10.22.2009

a safety pin is holding up the things THAT MAKE YOU MINE.

10.19.2009

One day.

One day I'll move to Portland.

One day my car will stop making that horrible noise.

One day my father and I will agree on politics.

One day her gut feeling will go away.

One day I'll lay in bed next to my wife and children.

One day I'll have read all the books on my list.

One day I'll stop procrastinating.

One day my beard will grow over the patch on my neck.

One day I'll see the world.

One day I'll stop making lists of everything I'd like to see happen.

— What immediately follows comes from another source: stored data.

/-- Does an instruction of the syntax have an encoding: are its reserved values avoided (R1, R29, R55, R59, R60)? -/
def wellFormed (i : Instr) : Bool :=
  match i with
  | .add _ _ _ => true
  | .sub _ _ _ => true
  | .mul _ _ _ => true
  | .mulh _ _ _ => true
  | .mulhn _ _ _ => true
  | .div _ _ _ => true
  | .divn _ _ _ => true
  | .rem _ _ _ => true
  | .remn _ _ _ => true
  | .and _ _ _ => true
  | .or _ _ _ => true
  | .xor _ _ _ => true
  | .andn _ _ _ => true
  | .orn _ _ _ => true
  | .sll _ _ _ => true
  | .srl _ _ _ => true
  | .sra _ _ _ => true
  | .rotl _ _ _ => true
  | .rotr _ _ _ => true
  | .min _ _ _ => true
  | .max _ _ _ => true
  | .minn _ _ _ => true
  | .maxn _ _ _ => true
  | .clz _ _ => true
  | .ctz _ _ => true
  | .popc _ _ => true
  | .sextI8 _ _ => true
  | .sextI16 _ _ => true
  | .sextI32 _ _ => true
  | .zextN8 _ _ => true
  | .zextN16 _ _ => true
  | .zextN32 _ _ => true
  | .seq _ _ _ => true
  | .sne _ _ _ => true
  | .slt _ _ _ => true
  | .sge _ _ _ => true
  | .sltn _ _ _ => true
  | .sgen _ _ _ => true
  | .addi _ _ _ => true
  | .andi _ _ _ => true
  | .ori _ _ _ => true
  | .xori _ _ _ => true
  | .slli _ _ _ => true
  | .srli _ _ _ => true
  | .srai _ _ _ => true
  | .rotli _ _ _ => true
  | .slin _ _ _ => true
  | .slti _ _ _ => true
  | .sltni _ _ _ => true
  | .seqi _ _ _ => true
  | .ldB64 _ _ _ => true
  | .ldN32 _ _ _ => true
  | .stB64 _ _ _ => true
  | .stB32 _ _ _ => true
  | .ldIndexed _ _ _ w e => !(w == 3#2 && e == 1#1)
  | .ldCons _ _ _ w e => !(w == 3#2 && e == 1#1)
  | .ldUnc _ _ _ w e => !(w == 3#2 && e == 1#1)
  | .ldReaders _ _ _ w e => !(w == 3#2 && e == 1#1)
  | .stIndexed _ _ _ _ => true
  | .stUnc _ _ _ _ => true
  | .pop _ _ => true
  | .push _ _ => true
  | .dropc _ _ => true
  | .beqz _ _ => true
  | .bnez _ _ => true
  | .bltz _ _ => true
  | .bgez _ _ => true
  | .bgtz _ _ => true
  | .blez _ _ => true
  | .bmz _ _ => true
  | .bmnz _ _ => true
  | .jmp _ => true
  | .call _ => true
  | .jmpRegister _ => true
  | .callRegister _ => true
  | .ret => true
  | .sexit => true
  | .lrun _ _ => true
  | .lrunRegister _ _ => true
  | .lrunp _ _ _ => true
  | .mpush _ => true
  | .melse => true
  | .mpop => true
  | .mset _ => true
  | .mget _ => true
  | .lget _ => true
  | .plall _ => true
  | .plmask _ _ => true
  | .plget _ => true
  | .copy m _ _ c _ => m != 3#2 && groupOk c
  | .copySlot m _ _ c _ => m != 3#2 && groupOk c
  | .copyReaders m _ _ c _ => m != 3#2 && groupOk c
  | .mma _ _ _ _ _ _ _ _ => true
  | .mmaVia _ _ _ _ _ _ _ _ _ => true
  | .acst _ _ _ b _ => !b.getLsbD 0
  | .tclaim _ r => r != 0#8
  | .trel _ => true
  | .qfence m => m != 0#6
  | .collRs _ _ _ => true
  | .collAg _ _ _ => true
  | .collAr _ _ _ => true
  | .collBc _ _ _ => true
  | .cpush _ _ _ => true
  | .barinit _ _ _ => true
  | .barreg _ => true
  | .bararr _ => true
  | .barexp _ _ => true
  | .bardrop _ => true
  | .barwait _ _ _ _ => true
  | .acq _ _ scope => scopeOk scope
  | .rel _ scope => scopeOk scope
  | .rbind _ _ _ => true
  | .fence scope => scopeOk scope
  | .atomB32Add _ _ _ _ => true
  | .atomB32Min _ _ _ _ => true
  | .atomB32Max _ _ _ _ => true
  | .atomB32Minn _ _ _ _ => true
  | .atomB32Maxn _ _ _ _ => true
  | .atomB32And _ _ _ _ => true
  | .atomB32Or _ _ _ _ => true
  | .atomB32Xor _ _ _ _ => true
  | .atomB32Xchg _ _ _ _ => true
  | .atomB32Cas _ _ _ _ => true
  | .atomB32Fadd _ _ _ _ => true
  | .atomB32Bf16x2add _ _ _ _ => true
  | .atomN64Add _ _ _ _ => true
  | .atomN64Min _ _ _ _ => true
  | .atomN64Max _ _ _ _ => true
  | .atomN64Minn _ _ _ _ => true
  | .atomN64Maxn _ _ _ _ => true
  | .atomN64And _ _ _ _ => true
  | .atomN64Or _ _ _ _ => true
  | .atomN64Xor _ _ _ _ => true
  | .atomN64Xchg _ _ _ _ => true
  | .atomN64Cas _ _ _ _ => true
  | .rsend _ _ => true
  | .sysrd _ _ => true
  | .step _ => true
  | .undomark _ => true
  | .bkmode _ => true
  | .brk _ => true
  | .tret => true
  | .nop => true
  | .hrd _ _ _ => true
  | .hclr _ _ => true
  | .vadd x => lFieldsOk (shBin tysInt) x
  | .vsub x => lFieldsOk (shBin tysInt) x
  | .vadds x => lFieldsOk (shBin tysInt) x
  | .vsubs x => lFieldsOk (shBin tysInt) x
  | .vmul x => lFieldsOk (shBin tysInt) x
  | .vmulh x => lFieldsOk (shBin tysInt) x
  | .vmad x => lFieldsOk (shTri tysInt) x
  | .vdiv x => lFieldsOk (shBin tysInt) x
  | .vrem x => lFieldsOk (shBin tysInt) x
  | .vmin x => lFieldsOk (shBin tysInt) x
  | .vmax x => lFieldsOk (shBin tysInt) x
  | .vabs x => lFieldsOk (shUn [0, 1, 2, 3]) x
  | .vabsd x => lFieldsOk (shBin tysInt) x
  | .vand x => lFieldsOk (shBin tysLogic) x
  | .vor x => lFieldsOk (shBin tysLogic) x
  | .vxor x => lFieldsOk (shBin tysLogic) x
  | .vandn x => lFieldsOk (shBin tysLogic) x
  | .vnot x => lFieldsOk (shUn tysLogic) x
  | .vsel x => lFieldsOk (shTri tysLogic) x
  | .vshl x => lFieldsOk (shBin (tysInt ++ [15])) x
  | .vshr x => lFieldsOk (shBin (tysInt ++ [15])) x
  | .vrotl x => lFieldsOk (shBin (tysInt ++ [15])) x
  | .vclz x => lFieldsOk (shUn (tysInt ++ [15])) x
  | .vpopc x => lFieldsOk (shUn (tysInt ++ [15])) x
  | .vbrev x => lFieldsOk (shUn (tysInt ++ [15])) x
  | .vceq x => lFieldsOk (shCmp [2, 3, 6, 7, 15]) x
  | .vcne x => lFieldsOk (shCmp [2, 3, 6, 7, 15]) x
  | .vclt x => lFieldsOk (shCmp [2, 3, 6, 7]) x
  | .vcle x => lFieldsOk (shCmp [2, 3, 6, 7]) x
  | .vcgt x => lFieldsOk (shCmp [2, 3, 6, 7]) x
  | .vcge x => lFieldsOk (shCmp [2, 3, 6, 7]) x
  | .vmov x => lFieldsOk (shMov) x
  | .vlane x => lFieldsOk (shLane) x
  | .vgid x => lFieldsOk (shGid) x
  | .vfadd x => lFieldsOk (shFBin) x
  | .vfsub x => lFieldsOk (shFBin) x
  | .vfmul x => lFieldsOk (shFBin) x
  | .vfma x => lFieldsOk (shFTri) x
  | .vfms x => lFieldsOk (shFTri) x
  | .vfnma x => lFieldsOk (shFTri) x
  | .vfmin x => lFieldsOk (shFBin) x
  | .vfmax x => lFieldsOk (shFBin) x
  | .vfdiv x => lFieldsOk (shFBin) x
  | .vfsqrt x => lFieldsOk (shFUn tysFp) x
  | .vexp2 x => lFieldsOk (shFUn [8, 9, 10]) x
  | .vlog2 x => lFieldsOk (shFUn [8, 9, 10]) x
  | .vfabs x => lFieldsOk (shUn tysFp) x
  | .vfneg x => lFieldsOk (shUn tysFp) x
  | .vfcsgn x => lFieldsOk (shBin tysFp) x
  | .vfceq x => lFieldsOk (shCmp [10, 11]) x
  | .vfcne x => lFieldsOk (shCmp [10, 11]) x
  | .vfclt x => lFieldsOk (shCmp [10, 11]) x
  | .vfcle x => lFieldsOk (shCmp [10, 11]) x
  | .vfcun x => lFieldsOk (shCmp [10, 11]) x
  | .vcvt x => lFieldsOk (shConv) x
  | .vcvtp x => lFieldsOk (shConv) x
  | .vcvtu x => lFieldsOk (shConvPart) x
  | .vmxpack x => lFieldsOk (shMxPack) x
  | .vmxunpk x => lFieldsOk (shMxUnpack) x
  | .vf4pack x => lFieldsOk (shConv) x
  | .vf4unpk x => lFieldsOk (shUnpack) x
  | .vrnd x => lFieldsOk (shRnd) x
  | .vld x => lFieldsOk (shLoad) x
  | .vldCons x => lFieldsOk (shLoad) x
  | .vldUnc x => lFieldsOk (shLoad) x
  | .vldReaders x => lFieldsOk (shLoadReaders) x
  | .vst x => lFieldsOk (shStore) x
  | .vstUnc x => lFieldsOk (shStore) x
  | .vpush x => lFieldsOk (shPush) x
  | .vpop x => lFieldsOk (shPop) x
  | .vatomAdd x => lFieldsOk (shAtom 0) x
  | .vatomMin x => lFieldsOk (shAtom 1) x
  | .vatomMax x => lFieldsOk (shAtom 2) x
  | .vatomMinn x => lFieldsOk (shAtom 3) x
  | .vatomMaxn x => lFieldsOk (shAtom 4) x
  | .vatomAnd x => lFieldsOk (shAtom 5) x
  | .vatomOr x => lFieldsOk (shAtom 6) x
  | .vatomXor x => lFieldsOk (shAtom 7) x
  | .vatomXchg x => lFieldsOk (shAtom 8) x
  | .vatomCas x => lFieldsOk (shAtom 9) x
  | .vatomFadd x => lFieldsOk (shAtom 10) x
  | .vatomBf16x2add x => lFieldsOk (shAtom 11) x
  | .vshufXor x => lFieldsOk (shShuf 0) x
  | .vshufRot x => lFieldsOk (shShuf 1) x
  | .vshufDn x => lFieldsOk (shShuf 2) x
  | .vshufUp x => lFieldsOk (shShuf 3) x
  | .vperm x => lFieldsOk (shPerm) x
  | .vbcast x => lFieldsOk (shBcast) x
  | .vredadd x => lFieldsOk (shRed tysRed) x
  | .vredmin x => lFieldsOk (shRed tysRed) x
  | .vredmax x => lFieldsOk (shRed tysRed) x
  | .vredand x => lFieldsOk (shRed tysLogic) x
  | .vredor x => lFieldsOk (shRed tysLogic) x
  | .vscan x => lFieldsOk (shScan) x
  | .vrfl x => lFieldsOk (shRed tysLogic) x
  | .vrul x => lFieldsOk (shRed tysLogic) x
  | .vplset x => lFieldsOk (shPlset) x
  | .vpl x => lFieldsOk (shPl) x
  | .vexit => true
  | .lnop => true
  | .trelixAdd => true
  | .trelixSub => true
  | .trelixMul => true
  | .trelixAnd => true
  | .trelixOr => true
  | .trelixXor => true
  | .trelixSll => true
  | .trelixSrl => true
  | .trelixSra => true
  | .trelixSlt => true
  | .trelixSltn => true
  | .trelixSeq => true
  | .trelixAddi => true
  | .trelixSlin => true
  | .trelixLd => true
  | .trelixSt => true
  | .trelixBeq => true
  | .trelixBne => true
  | .trelixBlt => true
  | .trelixBltn => true
  | .trelixJal => true
  | .trelixJr => true
  | .trelixHalt => true
  | .trelixSend => true
  | .trelixRecv => true
  | .trelixEnc => true
  | .trelixDec => true
  | .trelixSadd => true
  | .trelixRld => true
  | .trelixRst => true
  | .trelixRsave => true
  | .trelixRload => true
  | .trelixGnew => true
  | .trelixGret => true
  | .trelixGwatch => true
  | .trelixBwait => true
  | .trelixBarr => true
  | .trelixBland => true
  | .trelixHopen => true
  | .trelixUpd => true
  | .trelixHclose => true
  | .trelixHcommit => true
  | .trelixHabort => true
  | .trelixWfetch => true
  | .fencePacket => true
  | .release => true
  | .acquire => true
  | .wait => true
  | .resume => true
  | .launch => true
  | .copyPacket => true
  | .admitKey => true
  | .retire => true
  | .shootdown => true
  | .answer => true
  | .power => true
  | .fpstart => true
  | .fpstop => true
  | .qtail => true
  | .actrl => true
  | .mgmtRegisterWrite => true
  | .attestationDone => true
  | .loadFill => true
  | .fifoPopFill => true
  | .fifoPushResume => true
  | .bankSwitchComplete => true
  | .plainWindowExpire => true
  | .dirtyLineWriteback => true
  | .quadMergeRequest => true
  | .homeRead => true
  | .homeConsumingAccess => true
  | .homeCountedFill => true
  | .countedFillWaitEnd => true
  | .homeStoreCheck => true
  | .homeStoreData => true
  | .homeAtomic => true
  | .releaseMarkerClear => true
  | .homeDropc => true
  | .barrierLanding => true
  | .barwaitEnd => true
  | .barwaitTimeout => true
  | .copyRun => true
  | .mmaRun => true
  | .mmaDone => true
  | .acstRun => true
  | .collEntryStart => true
  | .shadowSwap => true
  | .swapComplete => true
  | .spillComplete => true
  | .spillFault => true
  | .spillResume => true
  | .preloadComplete => true
  | .deckPlace => true
  | .deckStart => true
  | .gangReserve => true
  | .gangCommit => true
  | .deckRetire => true
  | .delayedRingPush => true
  | .launchComplete => true
  | .resumePlacement => true
  | .quantumEnd => true
  | .phaseStart => true
  | .noProgress => true
  | .walkComplete => true
  | .shootdownBoundExpire => true
  | .shootdownRemoval => true
  | .meshContribution => true
  | .meshPartial => true
  | .startNotice => true
  | .reductionTimeout => true
  | .hostCxlMemAccess => true
  | .acquireTimeout => true
  | .waitTimeout => true
  | .flitCrcFail => true
  | .causewayRetrain => true
  | .retrainComplete => true
  | .routeInstall => true
  | .packetReceive => true
  | .packetResend => true
  | .sendAcknowledged => true
  | .chunkSweep => true
  | .drainEnd => true
  | .drainBoundExpire => true
  | .versionNotice => true
  | .wfetchServe => true
  | .recvTimeout => true
  | .updTimeout => true
  | .quadStopFail => true
  | .dieFail => true
  | .scrub => true
  | .blackBoxSave => true
  | .thermalThrottle => true
  | .powerOverCap => true
  | .throttleRestore => true
  | .thermalTrip => true
  | .powerGood => true
  | .warmReset => true
  | .illegalEncoding => true
  | .extensionEncoding => true
  | .unlistedTrelixOpcode => true
  | .connectionSetUp => true
  | .negativeAcknowledgement => true
  | .lossOfSignal => true
  | .pathReturn => true
  | .expanderCompletion => true
  | .hostFlushCompletion => true
  | .hostOwnershipGrant => true
  | .hostSnoop => true
  | .firmwareFault => true
  | .coldPowerLoss => true
  | .uncorrectableError => true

One day I'll be content with what is already in my hands.

One day.

Here's to making "one day," today.



i hereby give permission to be happy for them even though they're characters.

10.13.2009

while everyone has sex...

i read books and write scribbles on sheets my mom or dog will one day find hidden in my closet reserved for winter coats. i am not unique, nor am i same. i am a reader, wishing i was interesting enough to be a character myself. i am a writer, a mute one in fact, this is all they hear of me. i rent movies, and while i do - dog cuddled in and fan powered to high - i realize that i watched it just so that i could tell her and one day i would be one of the "others", you know, the ones NOT watching the movies alone on Saturday nights.

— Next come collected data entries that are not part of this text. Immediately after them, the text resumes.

/-- One turn of the agenda: who moves next (the MODEL's own). -/
inductive Turn where
  /-- the scalar stream of a span -/
  | scalar (u : Nat)
  /-- the lane stream of a span: one pass -/
  | lane (u : Nat)
  /-- a fabric processor -/
  | fp (die i : Nat)
  /-- the front end acts for the next lane of its step (R315) -/
  | frontEnd
  /-- a machine event or a register write -/
  | event (i : Instr) (x : Args)
  /-- time passes: arithmetic-clock cycles, and ticks of the 100 MHz reference clock (log 6) -/
  | time (cycles ticks : Nat)
  deriving DecidableEq, Repr

/-- What a test of a pass's sources before it runs finds (R45): asked for, all full, one to wait for, one that traps. -/
inductive Verdict where
  | ask | full | wait | empty
  deriving DecidableEq, Repr

/-- A test of a pass that is not run: what it finds, the vector registers that the pass reads and writes, and whether a
destination has a fill pending (R44, R45, R144). -/
structure Probe where
  verdict : Verdict := .ask
  srcs : List Nat := []
  dsts : List Nat := []
  pending : Bool := false
  deriving DecidableEq, Repr

/-- The step in progress: the acting span, the word being executed, the pass, and the event's arguments. -/
structure Cur where
  uid : Nat := 0
  word : BitVec 96 := 0
  /-- the pass mask m of R71 -/
  mask : BitVec 32 := 0
  plane : Nat := 0
  /-- is the pass of a planed block (R112)? -/
  planed : Bool := false
  /-- an L-word's pass, not an S-word -/
  lane : Bool := false
  /-- the fabric processor that acts, by its key 4·die + i -/
  fp : Option Nat := none
  /-- a packet that the front end has read from the queue in `x.id` -/
  front : Bool := false
  /-- the pass is not run, its sources are tested (R45) -/
  test : Option Probe := none
  x : Args := {}
  deriving DecidableEq, Repr

/-! ### The order of accesses (R248, R249, R252 to R256) -/

/-- What is ordered before an agent's next access: the accesses of an agent up to an epoch, at the listed virtual ranges or
everywhere. -/
structure Known where
  agent : Nat
  upTo : Nat
  ranges : Option (List (Nat × Nat))
  deriving DecidableEq, Repr

/-- What is ordered before an access. -/
abbrev Clock := List Known

/-- A fence of a span as its younger writes carry it (R255). -/
structure FenceMark where
  clock : Clock
  scope : Nat
  core : Nat
  deriving DecidableEq, Repr

/-! ### Engine commands (R172) -/

inductive CmdKind where
  | copy | mma | acst | coll | marker
  deriving DecidableEq, Repr

/-- An entry of an engine queue (R172 to R189, R349), with what its command read at commit. -/
structure Cmd where
  kind : CmdKind
  uid : Nat
  deck : Nat
  launch : Nat
  seq : Nat
  /-- barrier address, where it has one -/
  bar : Option Word64
  started : Bool
  /-- every byte is moved, or the command has failed: it waits for its landings -/
  done : Bool
  /-- bytes performed, or blocks done by an mma -/
  progress : Nat
  /-- landed so far -/
  landed : Nat
  src : Word64
  dst : Word64
  toSlot : Bool
  part : Nat
  offset : Nat
  len0 : Nat
  rows : Nat
  planes : Nat
  srcRow : Int
  srcPlane : Int
  dstRow : Int
  dstPlane : Int
  readers : Nat
  acc : Nat
  fslot : BitVec 128
  zero : Bool
  slotA : Nat
  slotB : Nat
  colA : Bool
  colB : Bool
  row0 : Nat
  col0 : Nat
  stream : Nat
  rm : Nat
  hist : Option Nat
  pitch : Nat
  /-- collective: operation and word -/
  op : Nat
  word : Word64
  /-- a copy of a deterministic launch: its deck's commits and its span's own writes, and the scratch banks, as it found them at
  its commit (R260) -/
  view : Option (SMap Byte × SMap (SMap Byte))
  /-- what must have left first: older stores, by request, and loads of its span (R248, R257); of a marker, the entries before
  it (R189) -/
  fence : List Nat
  /-- a translation was answered FAIL (R240) -/
  xfail : Bool
  /-- collective: which one of its deck it is (R348) -/
  nth : Nat
  /-- a copy: source bytes that it has read and not yet moved, and translations that it holds until it starts: page, write, frame,
  barrier page (R241, R251) -/
  buf : List Byte
  pages : List ((Nat × Bool) × (Nat × Bool))
  deriving DecidableEq, Repr
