/-- An arrival of the acting span waits so for its older writes, and holds markers of its core meanwhile, one for each global barrier
that it goes to (R256, R265). -/
def afterArrive (s : State) (sp : Span) (scope n : Nat) (k : State → Res) : Res :=
  match sp.pend with
  | .arrive _ => afterStores s sp scope k
  | _ =>
    if n = 0 then afterStores s sp scope k
    else if 64 < markers s sp.core + n then stall s
    else if allPerformed s sp s.cur.uid then k s
    else .next (putSpan (writeBackOf s sp.core s.cur.uid (fun _ => true)) s.cur.uid { sp with pend := .arrive n })

/-! ### Traps (R147, R198, R199) -/

def frameAddr (l : Launch) (sp : Span) (k : Nat) : Nat := l.frameBase.toNat + sp.n * 0x100 + k * 0x80

/-- The report of a trap (R147). -/
structure Report where
  cause : Nat
  lane : Bool
  fmask : BitVec 32
  faddr : Nat
  deriving DecidableEq, Repr

def causeIllegal : Nat := 0x01
def causeExt : Nat := 0x02
def causeEmpty : Nat := 0x03
def causePartial : Nat := 0x04
def causeNonuniform : Nat := 0x05
def causeRetEmpty : Nat := 0x06
def causeMaskEmpty : Nat := 0x07
def causeOverread : Nat := 0x08
def causeSlot : Nat := 0x09
def causeMisaligned : Nat := 0x0A
def causePageFault : Nat := 0x0B
def causePlane : Nat := 0x0E
def causeBankMode : Nat := 0x0F
def causeBarrier : Nat := 0x10
def causeCounted : Nat := 0x11
def causeBreak : Nat := 0x12
def causeStep : Nat := 0x13

/-- The reported point (R147): the address of the `lrun` that enqueued the head block for an L-word, else of the S-word. -/
def reportPoint (sp : Span) (lane : Bool) : Word64 :=
  match lane, sp.queue.head? with
  | true, some b => b.point
  | _, _ => sp.spc

/-- The eight words of a frame (R198), built from the report, the span and its block. -/
def frameWords (sp : Span) (cur : Cur) (r : Report) : List Word64 :=
  let b := sp.queue.head?
  let info : Nat :=
    match r.lane, b with
    | true, some b =>
      (b.n - 1) * 2 ^ 20 + b.pos * 2 ^ 12 + cur.plane * 2 ^ 10 + (if b.planed then 2 ^ 9 else 0) + 2 ^ 8 + r.cause
    | _, _ => r.cause
  let point := reportPoint sp r.lane
  let place : Nat := match r.lane, b with
    | true, some b => if b.planed then b.j * 2 ^ 18 else b.off
    | _, _ => 0
  let desc : Word64 := match r.lane, b with
    | true, some b => if b.planed then b.desc else 0
    | _, _ => 0
  [BitVec.ofNat 64 info, point, sp.am ++ r.fmask, BitVec.ofNat 64 r.faddr,
   cur.word.extractLsb' 0 64, (cur.word.extractLsb' 64 32).zeroExtend 64, BitVec.ofNat 64 place, desc,
   0, sRead sp 60, sRead sp 61, sRead sp 62]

i am a mess. i make up "she's" in my stories because no one really cares about spirituality or family life. i know this because these are the things that distant friends ask about over social networks. they ask about these things because they feel they have a right. but people are not entertained by these things. people want what they're not supposed to have. it's why teenagers watch porn and girls read vampire novels.

define tragedy: Nicholas sparks writes about his inability to hear God's voice or his wrestling's with Paul's letter to the Roman church instead of writing the greatest love story of the decade.

i have no chance to please this world.
and i'm beginning to be alright with that.